Hi Leo, I know this is an old thread. However...
DOpus makes my life immeasurably easier. THANK YOU. However, I've become so used to file wrangling the files our 43TB SAN with the ease provided by your efforts that when things don't go as planned, I get frustrated.
I routinely encounter external files with the UTF-8 character U+0097 in file names (UTF-8 Control Character "End of Guarded Area") and U+0096 ("Start of Guarded Area"). It took me forever to just figure out why my scripted renames were failing, then even longer to identify the offending character [see note 1 below]. I finally discovered the pain of UTF zero-width characters, but now I'm stuck at how to fix these filenames efficiently using DOpus renaming. I encounter dozens of these files daily.
I wish simply fixing the filenaming problem at the source was an option. It isn't.

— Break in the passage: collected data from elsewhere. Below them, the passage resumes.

/-! ### storeBytes -/

@[simp] theorem storeBytes_v (s : State) (a : Nat) (bs : List Byte) : (s.storeBytes a bs).v = s.v := rfl
@[simp] theorem storeBytes_pc (s : State) (a : Nat) (bs : List Byte) : (s.storeBytes a bs).pc = s.pc := rfl
@[simp] theorem storeBytes_i (s : State) (a : Nat) (bs : List Byte) : (s.storeBytes a bs).i = s.i := rfl
@[simp] theorem storeBytes_ir (s : State) (a : Nat) (bs : List Byte) : (s.storeBytes a bs).ir = s.ir := rfl
@[simp] theorem storeBytes_dt (s : State) (a : Nat) (bs : List Byte) : (s.storeBytes a bs).dt = s.dt := rfl
@[simp] theorem storeBytes_st (s : State) (a : Nat) (bs : List Byte) : (s.storeBytes a bs).st = s.st := rfl
@[simp] theorem storeBytes_sp (s : State) (a : Nat) (bs : List Byte) : (s.storeBytes a bs).sp = s.sp := rfl
@[simp] theorem storeBytes_stack (s : State) (a : Nat) (bs : List Byte) : (s.storeBytes a bs).stack = s.stack := rfl
@[simp] theorem storeBytes_keys (s : State) (a : Nat) (bs : List Byte) : (s.storeBytes a bs).keys = s.keys := rfl
@[simp] theorem storeBytes_mode (s : State) (a : Nat) (bs : List Byte) : (s.storeBytes a bs).mode = s.mode := rfl
@[simp] theorem storeBytes_mem (s : State) (a : Nat) (bs : List Byte) :
    (s.storeBytes a bs).mem = Memory.writeBytes s.mem a bs := rfl
@[simp] theorem storeBytes_fb (s : State) (a : Nat) (bs : List Byte) : (s.storeBytes a bs).fb = s.fb := rfl
@[simp] theorem storeBytes_session (s : State) (a : Nat) (bs : List Byte) : (s.storeBytes a bs).session = s.session := rfl
@[simp] theorem storeBytes_schedule (s : State) (a : Nat) (bs : List Byte) : (s.storeBytes a bs).schedule = s.schedule := rfl
@[simp] theorem storeBytes_draws (s : State) (a : Nat) (bs : List Byte) : (s.storeBytes a bs).draws = s.draws := rfl
@[simp] theorem storeBytes_reports (s : State) (a : Nat) (bs : List Byte) : (s.storeBytes a bs).reports = s.reports := rfl
@[simp] theorem storeBytes_readV (s : State) (a : Nat) (bs : List Byte) (q : Reg) : (s.storeBytes a bs).readV q = s.readV q := rfl

/-! ### jump -/

@[simp] theorem jump_v (s : State) (w : Word) : (s.jump w).v = s.v := rfl
@[simp] theorem jump_pc (s : State) (w : Word) :
    (s.jump w).pc = w := rfl
@[simp] theorem jump_i (s : State) (w : Word) : (s.jump w).i = s.i := rfl
@[simp] theorem jump_ir (s : State) (w : Word) : (s.jump w).ir = s.ir := rfl
@[simp] theorem jump_dt (s : State) (w : Word) : (s.jump w).dt = s.dt := rfl
@[simp] theorem jump_st (s : State) (w : Word) : (s.jump w).st = s.st := rfl
@[simp] theorem jump_sp (s : State) (w : Word) : (s.jump w).sp = s.sp := rfl
@[simp] theorem jump_stack (s : State) (w : Word) : (s.jump w).stack = s.stack := rfl
@[simp] theorem jump_keys (s : State) (w : Word) : (s.jump w).keys = s.keys := rfl
@[simp] theorem jump_mode (s : State) (w : Word) : (s.jump w).mode = s.mode := rfl
@[simp] theorem jump_mem (s : State) (w : Word) : (s.jump w).mem = s.mem := rfl
@[simp] theorem jump_fb (s : State) (w : Word) : (s.jump w).fb = s.fb := rfl
@[simp] theorem jump_session (s : State) (w : Word) : (s.jump w).session = s.session := rfl
@[simp] theorem jump_schedule (s : State) (w : Word) : (s.jump w).schedule = s.schedule := rfl
@[simp] theorem jump_draws (s : State) (w : Word) : (s.jump w).draws = s.draws := rfl
@[simp] theorem jump_reports (s : State) (w : Word) : (s.jump w).reports = s.reports := rfl
@[simp] theorem jump_readV (s : State) (w : Word) (q : Reg) : (s.jump w).readV q = s.readV q := rfl
@[simp] theorem jump_readMem (s : State) (w : Word) (m : Nat) : (s.jump w).readMem m = s.readMem m := rfl

/-! ### enterFault -/

@[simp] theorem enterFault_v (s : State) (f : FaultRecord) : (s.enterFault f).v = s.v := rfl
@[simp] theorem enterFault_pc (s : State) (f : FaultRecord) : (s.enterFault f).pc = s.pc := rfl
@[simp] theorem enterFault_i (s : State) (f : FaultRecord) : (s.enterFault f).i = s.i := rfl
@[simp] theorem enterFault_ir (s : State) (f : FaultRecord) : (s.enterFault f).ir = s.ir := rfl
@[simp] theorem enterFault_dt (s : State) (f : FaultRecord) : (s.enterFault f).dt = s.dt := rfl
@[simp] theorem enterFault_st (s : State) (f : FaultRecord) : (s.enterFault f).st = s.st := rfl
@[simp] theorem enterFault_sp (s : State) (f : FaultRecord) : (s.enterFault f).sp = s.sp := rfl
@[simp] theorem enterFault_stack (s : State) (f : FaultRecord) : (s.enterFault f).stack = s.stack := rfl
@[simp] theorem enterFault_keys (s : State) (f : FaultRecord) : (s.enterFault f).keys = s.keys := rfl
@[simp] theorem enterFault_mode (s : State) (f : FaultRecord) :
    (s.enterFault f).mode = .faulted f := rfl
@[simp] theorem enterFault_mem (s : State) (f : FaultRecord) : (s.enterFault f).mem = s.mem := rfl
@[simp] theorem enterFault_fb (s : State) (f : FaultRecord) : (s.enterFault f).fb = s.fb := rfl
@[simp] theorem enterFault_session (s : State) (f : FaultRecord) : (s.enterFault f).session = s.session := rfl
@[simp] theorem enterFault_schedule (s : State) (f : FaultRecord) : (s.enterFault f).schedule = s.schedule := rfl
@[simp] theorem enterFault_draws (s : State) (f : FaultRecord) : (s.enterFault f).draws = s.draws := rfl
@[simp] theorem enterFault_reports (s : State) (f : FaultRecord) : (s.enterFault f).reports = s.reports := rfl
@[simp] theorem enterFault_readV (s : State) (f : FaultRecord) (q : Reg) : (s.enterFault f).readV q = s.readV q := rfl
@[simp] theorem enterFault_readMem (s : State) (f : FaultRecord) (m : Nat) : (s.enterFault f).readMem m = s.readMem m := rfl
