/-- The fault of a checked access is OutOfBoundsAccess at the first bad address (20_memory.md R77). -/
theorem firstBadAddress_of_access_fault {i : Instr} {s : State} {k addr : Nat} {kind : FaultKind}
    (hk : bytesTouched i = k + 1)
    (h : (oob s.atI k).map (FaultKind.outOfBoundsAccess, ·) = some (kind, addr)) :
    kind = .outOfBoundsAccess ∧ firstBadAddress i s = some addr := by
  obtain ⟨bad, hbad, heq⟩ := Option.map_eq_some_iff.1 h
  cases heq
  exact ⟨rfl, (firstBadAddress_eq_oob s hk).trans hbad⟩

/-- Every fault of the execute part, with its cause and the address it records (60_exceptions.md R300). -/
theorem raisedBy_cases {i : Instr} {s : State} {kind : FaultKind} {addr : Nat}
    (h : raisedBy i s = some (kind, addr)) :
    (kind = .stackUnderflow ∧ addr = 0 ∧ i = .ret ∧ s.sp.val = 0) ∨
    (kind = .stackOverflow ∧ addr = 0 ∧ (∃ nnn, i = .call nnn) ∧ s.sp.val = 12) ∨
    (kind = .outOfBoundsAccess ∧ firstBadAddress i s = some addr) := by
  cases i
  case ret =>
    simp only [raisedBy, Option.ite_none_right_eq_some, Option.some.injEq, Prod.mk.injEq] at h
    obtain ⟨hsp, rfl, rfl⟩ := h
    exact .inl ⟨rfl, rfl, rfl, hsp⟩
  case call nnn =>
    simp only [raisedBy, Option.ite_none_right_eq_some, Option.some.injEq, Prod.mk.injEq] at h
    obtain ⟨hsp, rfl, rfl⟩ := h
    exact .inr (.inl ⟨rfl, rfl, ⟨nnn, rfl⟩, hsp⟩)
  case drw x y n =>
    simp only [raisedBy, Option.ite_none_left_eq_some] at h
    obtain ⟨hn, hoob⟩ := h
    have hpos : n.toNat ≠ 0 := fun h0 => hn (BitVec.eq_of_toNat_eq h0)
    exact .inr (.inr (firstBadAddress_of_access_fault (by simp only [bytesTouched]; omega) hoob))
  case ldB | ldMemVx | ldVxMem => exact .inr (.inr (firstBadAddress_of_access_fault rfl h))
  all_goals exact nomatch h

/-- MODE after an instruction: as before, waiting after LD Vx, K, or the fault the instruction raised. -/
theorem exec_mode_cases {i : Instr} {s t : State} (h : exec i s = .next t) :
    t.mode = s.mode ∨ (∃ x, i = .ldVxK x ∧ t.mode = .awaitingKey x) ∨
      ∃ f, t.mode = .faulted f ∧ ((i = .ret ∧ s.sp.val = 0) ∨ ((∃ nnn, i = .call nnn) ∧ s.sp.val = 12) ∨
        ∃ bad, firstBadAddress i s = some bad) := by
  obtain ⟨_, _, hraised, rfl⟩ | ⟨-, rfl⟩ := exec_next_cases h
  · refine .inr (.inr ⟨_, rfl, ?_⟩)
    obtain ⟨-, -, hret⟩ | ⟨-, -, hcall⟩ | ⟨-, hbad⟩ := raisedBy_cases hraised
    · exact .inl hret
    · exact .inr (.inl hcall)
    · exact .inr (.inr ⟨_, hbad⟩)
  · exact (effect_mode i s).imp_right .inl
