-- ==== Sys2Proof/Certificates/Slice0/Obligations.lean ====
section
/-! DEFINITION. The statements for the provers. "Completes" means that `exec` answers a next state; a statement that
gives that state whole (`s` with some fields replaced) is its frame as well, and where memory changes the frame is said
through `State.keepsWords`, the model's read of one word of one buffer. -/

open Sys2Proof Sys2Proof.Machine

/-! Encoding. -/

/-- 30_encoding R100 to R110: the word of a well-formed instruction spells that instruction. -/
def Obligations.DecodeOfEncode : Prop :=
  ∀ i : Instr, i.wellFormed = true → decode (encode i) = .ok i

/-- R100, R103, R107, R109, R112: what a word spells is well formed and of the word's format, and every bit that its row
does not ignore is as the row and the operands say: the rows that ignore no bit are spelled by `encode i` alone, and for
START, STOP, RD, SHORT, FFT.INIT and FFT.DESTROY the bits they do not ignore are given. `fft_op = 00`, `fft_inverse = 1` on
FFT.INIT and FFT.APPLY, an EOL with data and a pin at 0 spell no row; the names of these refusals are the model's (log 16). -/
def Obligations.EncodeOfDecode : Prop :=
  (∀ (raw : Raw) (i : Instr), decode raw = .ok i →
    i.wellFormed = true ∧ (encode i).format = raw.format ∧
    match i with
    | .start => ∃ w : BitVec 37, raw = .host w ∧ w.extractLsb' 32 5 = 0b10000#5 ∧ w.extractLsb' 0 4 = 0x1#4
    | .stop => ∃ w : BitVec 37, raw = .host w ∧ w.extractLsb' 32 5 = 0b10000#5 ∧ w.extractLsb' 0 4 = 0x2#4
    | .rd addr => ∃ w : BitVec 37, raw = .host w ∧ w.extractLsb' 36 1 = 0#1 ∧ w.extractLsb' 32 4 = addr
    | .short => ∃ w : BitVec 33, raw = .input w ∧ w.extractLsb' 32 1 = 1#1
    | .reqInit log2n => ∃ ctx : Ctx, raw = .backend (0b01#2 ++ log2n ++ 0#1) ctx
    | .reqDestroy ctx => ∃ hdr : BitVec 8, raw = .backend hdr ctx ∧ hdr.extractLsb' 6 2 = 0b11#2
    | _ => encode i = raw) ∧
  (∀ (hdr : BitVec 8) (ctx : Ctx), hdr.extractLsb' 6 2 = 0b00#2 → decode (.backend hdr ctx) = .error .noRequest) ∧
  (∀ (hdr : BitVec 8) (ctx : Ctx), hdr.extractLsb' 6 2 = 0b01#2 ∨ hdr.extractLsb' 6 2 = 0b10#2 →
    hdr.extractLsb' 0 1 = 1#1 → decode (.backend hdr ctx) = .error .inverseRequest) ∧
  (∀ w : BitVec 34, w.extractLsb' 32 2 = 0b11#2 → w.extractLsb' 0 32 ≠ 0#32 → decode (.output w) = .error .eolWithData) ∧
  decode (.stopPin 0#1) = .error .pinLow ∧ decode (.rstPin 0#1) = .error .pinLow

/-- R102, R103, R107, R108, R109: words written out from the tables, one or more of each format. -/
def Obligations.TableWordsDecode : Prop :=
  decode (.phase 0b00010#5) = .ok .coef ∧
  decode (.phase 0b01101#5) = .ok .peak ∧
  decode (.phase 0b10001#5) = .ok .fatal ∧
  decode (.host 0b1000000000000000000000000000000000001#37) = .ok .start ∧
  decode (.host 0b1010000000000000000000000000000000011#37) = .ok (.wr 0x4#4 0x00000003#32) ∧
  decode (.host 0b0000111111111111111111111111111111111#37) = .ok (.rd 0x1#4) ∧
  decode (.input 0b000111111100000000000000000000000#33) = .ok (.sample 0x3F800000#32) ∧
  decode (.output 0b1001000000001000000000000000000000#34) = .ok (.rmsv 0x40200000#32) ∧
  decodeBackend 0b01011010#8 0#_ = .ok (.reqInit 13#5)

/-! The step and reset. -/

/-- R22, R110: whatever agent moves next, the step runs the instruction its word spells, with the turn taken; the word
stands in `PHASE`, on the agent's port or at the pin. A `PHASE` of 0x12 to 0x1F gives the sequencer no step (R112 (a)): it is stuck
under a name of its own. -/
def Obligations.StepRunsDecoded : Prop :=
  (∀ (s : State) (raw : Raw) (i : Instr), s.fetch = some raw → decode raw = .ok i → step s = exec i s.nextTurn) ∧
  (∀ s : State, s.sequencerNext → s.fetch = some (.phase s.phase)) ∧
  (∀ (s : State) (w : BitVec 37), s.env.turns.head? = some (.host w) → s.fetch = some (.host w)) ∧
  (∀ (s : State) (w : BitVec 33), s.env.turns.head? = some (.source w) → s.fetch = some (.input w)) ∧
  (∀ s : State, s.env.turns.head? = some .sink → s.fetch = s.offered.map .output) ∧
  (∀ (s : State) (hdr : BitVec 8) (ctx : Ctx), s.env.turns.head? = some .backend →
    s.fftPort = .requested hdr ctx → s.fetch = some (.backend hdr ctx)) ∧
  (∀ s : State, s.env.turns.head? = some .stopReq → s.fetch = some (.stopPin 1#1)) ∧
  (∀ s : State, s.env.turns.head? = some .rst → s.fetch = some (.rstPin 1#1)) ∧
  (∀ s : State, s.sequencerNext → 0x12 ≤ s.phase.toNat → step s = .fault (.stuckOn .reservedPhase))

/-- 10_state R55, 70_reset_and_hazards R230, R233: `RESET` completes in every state with the values of R55, as power-on
does (`State.reset`); beats on offer are withdrawn, and what the sink and the backend had they keep (log 13). What R55
calls unspecified is left to the model's free values (log 2, log 3) and not stated. -/
def Obligations.ResetValues : Prop :=
  (∀ s : State, exec .reset s = .next (State.resetWith { s.env with source := [], epoch := s.env.epoch + 1 })) ∧
  State.reset = State.resetWith Env.initial ∧
  ∀ (e : Env) (t : State), t = State.resetWith e →
    t.phase = 0x00#5 ∧ t.idx = 0#_ ∧ t.wptr = 0#_ ∧ t.stopf = false ∧ t.ctxv = false ∧ t.err = 0x00#8 ∧
    t.sampleRate = 8000#32 ∧ t.log2n = 13#5 ∧ t.flags = 0#3 ∧
    t.s1 = { x1 := 0#32, x2 := 0#32, y1 := 0#32, y2 := 0#32 } ∧
    t.s2 = { x1 := 0#32, x2 := 0#32, y1 := 0#32, y2 := 0#32 } ∧
    t.statusWord = 0x00000000#32 ∧ t.done = false ∧ t.fatalf = false ∧ t.inReady = false ∧ t.outValid = false ∧
    t.fftPort = .idle ∧ t.env = e

/-- The invariant of Safety.lean holds after every reset. -/
def Obligations.ResetMeetsInvariant : Prop :=
  State.reset.Inv ∧ ∀ env : Env, (State.resetWith env).Inv

/-! Rules of the whole machine. -/

/-- Every step of every agent keeps the invariant of Safety.lean, whose fields name the rules they state: the eighteen
phase codes (R40), the buffers' bounds (R70), the live context (R38), `ERR` (R47, R201), the taken stop (R209), the
request on the port (R111), `WPTR < N` in LOAD (R174). -/
def Obligations.StepKeepsInvariant : Prop :=
  ∀ s t : State, s.Inv → step s = .next t → t.Inv

/-- R200, R201: from a state that meets the invariant no step ends in a fault or a refusal. -/
def Obligations.InvariantNeverFaults : Prop :=
  ∀ s : State, s.Inv → ∃ t : State, step s = .next t

/-- 60_exceptions R211: nothing but reset leads out of `STOPPED` and `FATAL`, and nothing but reset leads back to
`IDLE`, which starts everything afresh, filter states included. The state that a reset gives is that of R55 and R230; that its
environment loses the beats on offer, counts the reset and keeps turns, sink and requests is the model's choice (log 13). -/
def Obligations.OnlyResetReturns : Prop :=
  ∀ s t : State, step s = .next t →
    (s.terminal → t.phase ≠ s.phase → s.resetNext) ∧
    (t.phase = Phase.idle → s.phase ≠ Phase.idle → s.resetNext) ∧
    (s.resetNext → t = State.resetWith { s.nextTurn.env with source := [], epoch := s.env.epoch + 1 })

/-- R42, R207: `STOPF` is sticky; only reset clears it. -/
def Obligations.StopIsSticky : Prop :=
  ∀ s t : State, step s = .next t → s.stopf = true → ¬ s.resetNext → t.stopf = true

/-- 20_memory R90: the setting of `STOPF` commutes with every phase operation except `CHECK`. -/
def Obligations.StopCommutes : Prop :=
  ∀ (i : Instr) (s t : State), i.format = .p → i ≠ .check → exec i s = .next t →
    exec i { s with stopf := true } = .next { t with stopf := true }

/-- R184, R209: `STOPPING` is entered only by the sequencer, from `CHECK`, with a stop pending. -/
def Obligations.StoppingOnlyFromCheck : Prop :=
  ∀ s t : State, step s = .next t → t.phase = Phase.stopping → s.phase ≠ Phase.stopping →
    s.phase = Phase.check ∧ s.stopf = true ∧ s.sequencerNext

/-- R105, R182: a host operation always completes, and changes `PHASE` only as `START` does in `IDLE`. -/
def Obligations.HostNeverSteers : Prop :=
  ∀ (s : State) (w : BitVec 37), s.env.turns.head? = some (.host w) →
    ∃ t : State, step s = .next t ∧
      (t.phase ≠ s.phase → decodeHost w = .start ∧ s.phase = Phase.idle ∧ t.phase = Phase.validate)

To answer your question, the invisible characters that DOpus is (I think) ignoring or not displaying cause a problem because DOpus doesn't seem to be able to handle renames using a regex in either scripts or the rename dialog that would reference the invisible UTF-8 character and essentially just delete the invisible character. My rename scripts use the regex syntax \x{0097} as provided here:
' Remove zero-length spaces
regex.Pattern = "\x{0097}"
strNameOnly = regex.Replace(strNameOnly, "")
(FWIW, I also tried \u{0097})
The regex behavior I anticipated is that the zero-length invisible UTF-8 control character will be replaced with Null (that is, deleted). Nope. That particular regex in the script does nothing although the rest of the script works as expected. I have also tried a GUI rename in DOpus using:
RenameType: Regular Expressions Find and Replace
Oldname: \u{0097}
Newname:
I get an "Error in Search Pattern. Trailing Backslash" (I tried it without the escape also. The it does nothing when run).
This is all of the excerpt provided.